In what was the biggest leak of documents surrounding the tax secrets of the elite and powerful this week, Panama Papers – over 11.5 million documents from the Panamanian law firm Mossack Fonseca – confirmed the existence of Konrad Mizzi’s offshore company Hearnville Inc, which was acquired for him by a Mossack Fonseca firm, ATC Administrators.
Using offshore to hide ownerhsip
So far, little is known of why Mizzi and the Prime Minister’s chief of staff, Keith Schembri, who at the same time also opened his own offshore firm, Tillgate Inc in Panama, needed to hide their beneficial ownership of these companies.
Both Hearnville and Tillgate were transferred to the 100% ownership of Orion Trust, the trustees of the Rotorua trust, and in the case of Schembri, the Haast Trust.
In the meantime, Nexia BT in Malta, the agents for Mossack Fonseca, were trying to open a bank account in Dubai for the two offshore companies.
In one email, Mossack Fonseca asks for more information on what the companies would do, “as the reference to ‘management consultancy and brokerage’ does not explain this”. This reference alone has led Opposition leader Simon Busuttil to allege that corruption lies at the heart of the Mizzi-Schembri offshore set-up.
A financial expert who spoke to MaltaToday suggested that a bank account was essential for any money held in the trust fund to be able to be deposited or withdrawn.
Although no smoking gun exists of any wrongdoing, the trustees could use Hearnville as a business front to issue invoices for business services, while payments could be deposited in a bank account belonging to the NZ trust. It could be reasonable to suggest that a Panama company is used to invoice for management and brokerage services, but the money paid into the account only flows into the NZ trust: no connection would be made between the Panama company and the trustees, who are accountants running thousands of trusts on account of others.
Trust beneficiaries and or settlors could use the bank account to withdraw any funds, or else request loans from the trustees at zero interest.
Using offshore for UK property
By using an offshore company, the minister would have been able to anonymously hold ownership of the London property he said he wanted managed by his financial advisors.
All assets inside Hearnville Inc. are automatically owned by the trustees running his New Zealand trust.
Owning such property through offshore companies is perfectly legal.
The question is whether any income reaped from the rental or sale of the property would have been taxable or not.
In 2014, the UK started taxing foreign buyers who register their properties in the name of an offshore company, charging them anything from £15,000 to £140,000 – depending on property value – in an annual residential property tax (ARPT) and capital gains tax of 28% on resale.
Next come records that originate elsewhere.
-- ==== Sys2Proof/Machine/Time.lean ====
section
/-! DEFINITION. The time unit (R62–R88): the tick, the servo, the 1PPS and time-of-day inputs, slews, triggers and outputs. Forced steps
stand with the events they skip, in TimeStep. -/

namespace Sys2Proof.Machine

/-- A 32-bit signed register value. -/
def s32 (v : W32) : Int := v.toInt

/-- Servo states of R68. -/
def tFREERUN : Nat := 0
def tACQUIRE : Nat := 1
def tLOCKED : Nat := 2
def tHOLDOVER : Nat := 3

def State.tState (s : State) : Nat := s.fld R.TIME_STAT F.TIME_STAT_STATE
def State.tSrc (s : State) : Nat := s.fld R.TIME_CTL F.TIME_CTL_SRC

/-- The state with the time unit changed. -/
def State.setTime (s : State) (t : TimeSt) : State := { s with time := t }

/-- A change of servo state; each change sets INT_RAW bit 0 (R68). -/
def State.toServo (s : State) (st : Nat) : State :=
  if s.tState = st then s else (s.setFld R.TIME_STAT F.TIME_STAT_STATE st).raise 0x10000 0

/-- One tick of 2 ns corrected by TIME_FREQ, in units of 2^−48 ns (R63, R88). [DESIGN CHOICE, log 67] -/
def State.tickUnits (s : State) : Int := 2 ^ 49 + 2 ^ 37 * s32 (s.reg R.TIME_FREQ) / 1000000000

/-- The slew of one tick: at most RATE ppm of it (R75). -/
def State.tickSlew (s : State) : Int :=
  let m : Int := 2 ^ 49 * (s.fld R.TIME_SLEW F.TIME_SLEW_RATE : Nat) / 1000000
  max (-m) (min m s.time.slew)

/-- The latest `n` ticks of a history. -/
def histTake : Nat → List (Int × Nat) → List (Int × Nat)
  | _, [] => []
  | n, (f, k) :: l => if n ≤ k then [(f, n)] else (f, k) :: histTake (n - k) l

/-- A tick in LOCKED with a frequency (R71); 2^15 seconds are kept, the longest window. [DEDUCED, log 149] -/
def histTick (f : Int) : List (Int × Nat) → List (Int × Nat)
  | (g, k) :: l => if g = f then (g, k + 1) :: l else (f, 1) :: histTake (2 ^ 15 * 500000000) ((g, k) :: l)
  | [] => [(f, 1)]

/-- A tick of the model: the clock of cycle counts runs where its domain is clocked, and domain time advances in every mode but OFF
(R63, R83). [DESIGN CHOICE, log 3; DEDUCED, log 56] -/
def State.tick (s : State) : State :=
  let stopped := (List.range 18).filter fun d =>
    if d < 16 then !(s.mainClk && s.domOn d) else if d = 16 then !s.mainClk else decide (s.mode = mOFF)
  let s1 := { s with clk := s.clk + 1,
                     cycBase := stopped.foldl (fun m d => smSet (fun _ => 0) m d (smGet (fun _ => 0) m d + 1)) s.cycBase }
  let inc := (s.tickUnits + s.tickSlew).toNat
  if s.mode = mOFF then s1
  else s1.setTime { s.time with d := s.time.d + inc, inc := inc, run := s.time.run + inc, slew := s.time.slew - s.tickSlew,
                                hist := if s.tState = tLOCKED then histTick (s32 (s.reg R.TIME_FREQ)) s.time.hist else s.time.hist }

/-- A slew of `n` nanoseconds added to the remaining slew (R75). -/
def State.addSlew (s : State) (n : Int) : State :=
  let r := s.time.slew + n * nsU
  (s.setTime { s.time with slew := r }).setFld R.TIME_STAT F.TIME_STAT_SLEWING (if r = 0 then s.fld R.TIME_STAT F.TIME_STAT_SLEWING else 1)

/-- TIME_FREQ clamped to ±500 ppm (R69, R88). -/
def clampFreq (f : Int) : W32 := BitVec.ofInt 32 (max (-2048000000) (min 2048000000 f))

/-- A sample of phase error `e`; `hw` when the hardware servo acts on it (R68, R69). [DEDUCED, log 114] -/
def State.sample (s : State) (e : Int) (hw : Bool) : State :=
  let s1 := s.setTime { s.time with sampleAt := some s.clk }
  let s2 := if hw then
      let ki := s.fld R.TIME_SERVO F.TIME_SERVO_KI
      ((s1.setTime { s1.time with slew := 0 }).addSlew (-e)).setReg R.TIME_FREQ (clampFreq (s32 (s.reg R.TIME_FREQ) - e * 4096 / 2 ^ ki))
    else s1
  if s.flag R.TIME_CTL F.TIME_CTL_HOLD then s2
  else
    let fresh := s.tState = tFREERUN ∨ s.tState = tHOLDOVER
    let s3 := if fresh then s2.toServo tACQUIRE else s2
    let good := if e.natAbs ≤ s.fld R.TIME_SERVO F.TIME_SERVO_LOCK_NS then (if fresh then 0 else s.time.good) + 1 else 0
    let s4 := s3.setTime { s3.time with good := good }
    if s4.tState = tACQUIRE ∧ s.fld R.TIME_SERVO F.TIME_SERVO_LOCK_CNT ≤ good then s4.toServo tLOCKED else s4

/-- Entry to HOLDOVER: TIME_FREQ takes its mean over the last 2^HOLD_AVG seconds in LOCKED, to the nearest unit (R71, R72).
[DEDUCED, log 149] -/
def State.enterHoldover (s : State) : State :=
  let h := histTake (2 ^ s.fld R.TIME_SERVO F.TIME_SERVO_HOLD_AVG * 500000000) s.time.hist
  let n : Int := (h.foldl (fun m e => m + e.2) 0 : Nat)
  let sum := h.foldl (fun m e => m + e.1 * (e.2 : Int)) 0
  let s1 := if n = 0 then s else s.setReg R.TIME_FREQ (BitVec.ofInt 32 ((2 * sum + n) / (2 * n)))
  (s1.setTime { s1.time with good := 0, rej := 0 }).toServo tHOLDOVER

/-- PPS_EDGE (R65, R85): the edge is timed, and is a sample, rejected, or neither. [DEDUCED, log 114] -/
def execPpsEdge (s : State) : Result :=
  if s.mode = mOFF then .next s
  else
    let ns := s.dNs % 1000000000
    let e : Int := if ns ≤ 500000000 then ns else (ns : Int) - 1000000000
    let s1 := (s.setTime { s.time with edge := some (s.time.d, s.time.run) }).setReg R.TIME_PPS_ERR (BitVec.ofInt 32 e)
    if s.time.stepTick = some s.clk then .next s1
    else if s.tState = tLOCKED ∧ s.fld R.TIME_IO F.TIME_IO_PPS_REJ * 1000 < e.natAbs then
      let s2 := (s1.cnt R.PPS_REJECT).raise 0x10000 2
      if s.time.rej + 1 = 4 then .next ((s2.setTime { s2.time with rej := 0, good := 0 }).toServo tACQUIRE)
      else .next (s2.setTime { s2.time with rej := s.time.rej + 1 })
    else
      let s2 := s1.setTime { s1.time with rej := 0 }
      .next (if s.tSrc = 2 then s2.sample e true else s2)

/-- CRC-16 of R66: polynomial 0x1021, initial value 0xFFFF. -/
def crc16 (bs : List Byte) : BitVec 16 :=
  bs.foldl (fun (c : BitVec 16) (b : Byte) =>
    (List.range 8).foldl (fun (c : BitVec 16) _ => if c.msb then (c <<< 1) ^^^ 0x1021 else c <<< 1)
      (c ^^^ BitVec.ofNat 16 (b.toNat * 256))) 0xFFFF

/-- Whether sixteen bytes are a time-of-day message that passes its checks (R66). -/
def todOk (bs : List Byte) : Bool :=
  (bs.length == 16) && (bs.take 3 == [0x5A, 0xA5, 0x01]) && ((crc16 ((bs.drop 2).take 12)).toNat == valBE (bs.drop 14))

/-- A forced step by AUTOSET is ordered (R67, R76). -/
def State.orderAutoset (s : State) (secs at_ : Nat) : State :=
  if s.flag R.TIME_STEP F.TIME_STEP_BUSY then s
  else (s.setTime { s.time with ordered := true, target := some (secs, at_), mism := 0 }).setFld R.TIME_STEP F.TIME_STEP_BUSY 1

/-- TOD_MESSAGE (R66, R67): a message that ends now, by its first byte and the rest. -/
def execTodMessage (first : Byte) (rest : List Byte) (s : State) : Result :=
  let bytes := first :: rest
  match s.time.edge with
  | none => .next ((s.cnt R.TOD_ERR).raise 0x10000 3)
  | some (d, at_) =>
    if s.time.run - at_ < 10000000 * nsU ∨ 900000000 * nsU < s.time.run - at_ ∨ ¬ todOk bytes then .next ((s.cnt R.TOD_ERR).raise 0x10000 3)
    else
      let s1 := s.setTime { s.time with todAt := some s.clk }
      if ¬ (bytes.getD 3 0).getLsbD 0 then .next s1
      else
        let secs := valBE ((bytes.drop 4).take 6)
        let same := secs = (d / nsU + 500000000) / 1000000000
        let n := if same then 0 else s.time.mism + 1
        let s2 := s1.setTime { s1.time with mism := n }
        let s3 := if same then s2 else (s2.cnt R.TOD_MISMATCH).raise 0x10000 3
        if s.flag R.TIME_CTL F.TIME_CTL_AUTOSET && (!(s.flag R.TIME_STAT F.TIME_STAT_VALID) || decide (3 ≤ n))
        then .next (s3.orderAutoset secs at_) else .next s3

/-- HOLDOVER_TIMEOUT (R68): no sample within the timeout of the source. -/
def execHoldoverTimeout (s : State) : Result :=
  if s.tSrc = 0 ∨ s.tState = tHOLDOVER ∨ s.mode = mOFF then .next s else .next s.enterHoldover

/-- TIME_PLL_LOCK (R63). -/
def execTimePllLock (s : State) : Result :=
  if s.mode = mOFF then .next s else .next (s.setFld R.TIME_STAT F.TIME_STAT_REF_OK 1)

/-- TIME_PLL_LOCK_LOST (R63). -/
def execTimePllLockLost (s : State) : Result := .next (s.setFld R.TIME_STAT F.TIME_STAT_REF_OK 0)

/-- TIME_DIST_BROADCAST (R74): a block that disagrees reloads, and the event is counted, signalled and logged. -/
def execTimeDistBroadcast (disagrees : Bool) (s : State) : Result :=
  if disagrees then .next (((s.cnt R.DIST_ERR).raise 0x10000 4).logErr 2 1 0 0x10 0) else .next s

/-- SLEW_END (R75): the remaining slew is zero and SLEWING clears. -/
def execSlewEnd (s : State) : Result :=
  if s.time.slew = 0 then .next (s.setFld R.TIME_STAT F.TIME_STAT_SLEWING 0) else .next s

/-- WATERMARK_REACHED (R77): domain time reaches the watermark, which is cleared. -/
def execWatermarkReached (s : State) : Result :=
  match s.time.w with
  | none => .next s
  | some w => if w ≤ s.time.d then .next (s.setTime { s.time with w := none }) else .next s

/-- Whether D reaches a whole second and `ns` in this tick. -/
def State.secondAnd (s : State) (ns : Nat) : Bool :=
  reachedIn s.time.d s.time.inc (s.dNs / 1000000000 * 1000000000 * nsU + ns * nsU)

/-- PPS_OUT_EDGE (R82): PPS_OUT rises at a whole second of D. -/
def execPpsOutEdge (s : State) : Result :=
  if s.flag R.TIME_IO F.TIME_IO_PPS_OUT_EN && s.secondAnd 0 && decide (s.mode ≠ mOFF)
  then .next (s.emit (.pps (s.fld R.TIME_IO F.TIME_IO_PPS_W))) else .next s

/-- The message TOD_OUT sends for the edge of second `secs`, with a UTC offset (R66, R82). -/
def State.todMessage (s : State) (secs utc : Nat) : List Byte :=
  let body := [(0x01 : Byte), BitVec.ofNat 8 (b2n (s.tState == tLOCKED))] ++ bytesBE 6 secs ++ bytesBE 2 utc ++ [0, 0]
  [(0x5A : Byte), 0xA5] ++ body ++ bytesBE 2 (crc16 body).toNat

/-- TOD_OUT_SEND (R82): the message for the second's edge, 100 ms after it. Its UTC offset is a free value, since the hardware does not
use TIME_UTC (R62). [DESIGN CHOICE, log 132] -/
def execTodOutSend (s : State) : Result :=
  if s.flag R.TIME_IO F.TIME_IO_TOD_OUT_EN && s.secondAnd 100000000 && decide (s.mode ≠ mOFF)
  then .next (s.fresh.2.emit (.tod (s.todMessage (s.dNs / 1000000000) s.fresh.1.toNat))) else .next s

/-! ### Triggers (R81) -/

/-- The time of a trigger in nanoseconds. -/
def State.trigNs (s : State) (t : Nat) : Nat := s.timeAt (R.TIME_TRIG_NS t)

/-- A trigger fires: its INT_RAW bit, its action, and its re-arming (R81); in DORMANT Geyser is not powered, and GPIO stays so (R83).
`batch` while skipped events are released: then it fires at most once (R78). -/
def State.trigFire (s : State) (t : Nat) (batch : Bool) : State :=
  let c := R.TIME_TRIG_CTL t
  let arg := s.fld c F.TIME_TRIG_CTL_ARG
  let s1 := s.raise 0x10000 (8 + t)
  let s2 := if s.fld c F.TIME_TRIG_CTL_ACT = 1 then s1.emit (.gpioPulse (arg % 32))
    else if s.fld c F.TIME_TRIG_CTL_ACT = 2 ∧ s.mode ≠ mDORMANT then s1.release arg 3 else s1
  let per := s.fld c F.TIME_TRIG_CTL_PERIOD_US * 1000
  if per = 0 then s2.setFld c F.TIME_TRIG_CTL_ARM 0
  else
    let nx := s.trigNs t + per
    if nx ≤ s.sNs then
      (s2.setFld c F.TIME_TRIG_CTL_LATE 1).setTimeAt (R.TIME_TRIG_NS t) (nx + ((s.sNs - nx) / per + b2n batch) * per)
    else s2.setTimeAt (R.TIME_TRIG_NS t) nx

/-- TIME_TRIGGER_FIRE (R81): S has reached the time of an armed trigger; it waits for the release of skipped events (R78). -/
def execTimeTriggerFire (t : Fin 8) (s : State) : Result :=
  if s.flag (R.TIME_TRIG_CTL t) F.TIME_TRIG_CTL_ARM && s.time.skipFrom.isNone && decide (s.trigNs t ≤ s.sNs) && decide (s.mode ≠ mOFF)
  then .next (s.trigFire t false) else .next s

/-- A write of TIME_TRIG_CTL: arming for a time already reached fires at once with LATE (R79, R81). The bus has stored the fields. -/
def State.trigArmed (s : State) (t : Nat) (was : Bool) : State :=
  if !was && s.flag (R.TIME_TRIG_CTL t) F.TIME_TRIG_CTL_ARM && decide (s.trigNs t ≤ s.sNs)
  then (s.setFld (R.TIME_TRIG_CTL t) F.TIME_TRIG_CTL_LATE 1).trigFire t false else s

end Sys2Proof.Machine
end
Transferring property to an offshore company could still incur a handsome 40% inheritance tax, but corporate trustees are not subject to the annual taxes on the property. Transferring property already owned by an offshore company, such as Hearnville Inc in Panama, to an offshore trust like Rotorua in New Zealand, whose trustees own Hearnville, would have been a cost-effective way for Mizzi to avoid ‘unnecessary’ taxes on his UK property.
Trustees who hold UK assets are also subject to a 10-year anniversary charge for as much as 6% of the value of the property, but this charge is actually made on the equity of the property: the difference between the property value and any loans against the property.
So – as an example – as settlor of his New Zealand trust Konrad Mizzi could have injected cash in the trust as a loan, in that way reducing the equity of his UK property and therefore lowering the 10-year anniversary charge on the property’s value.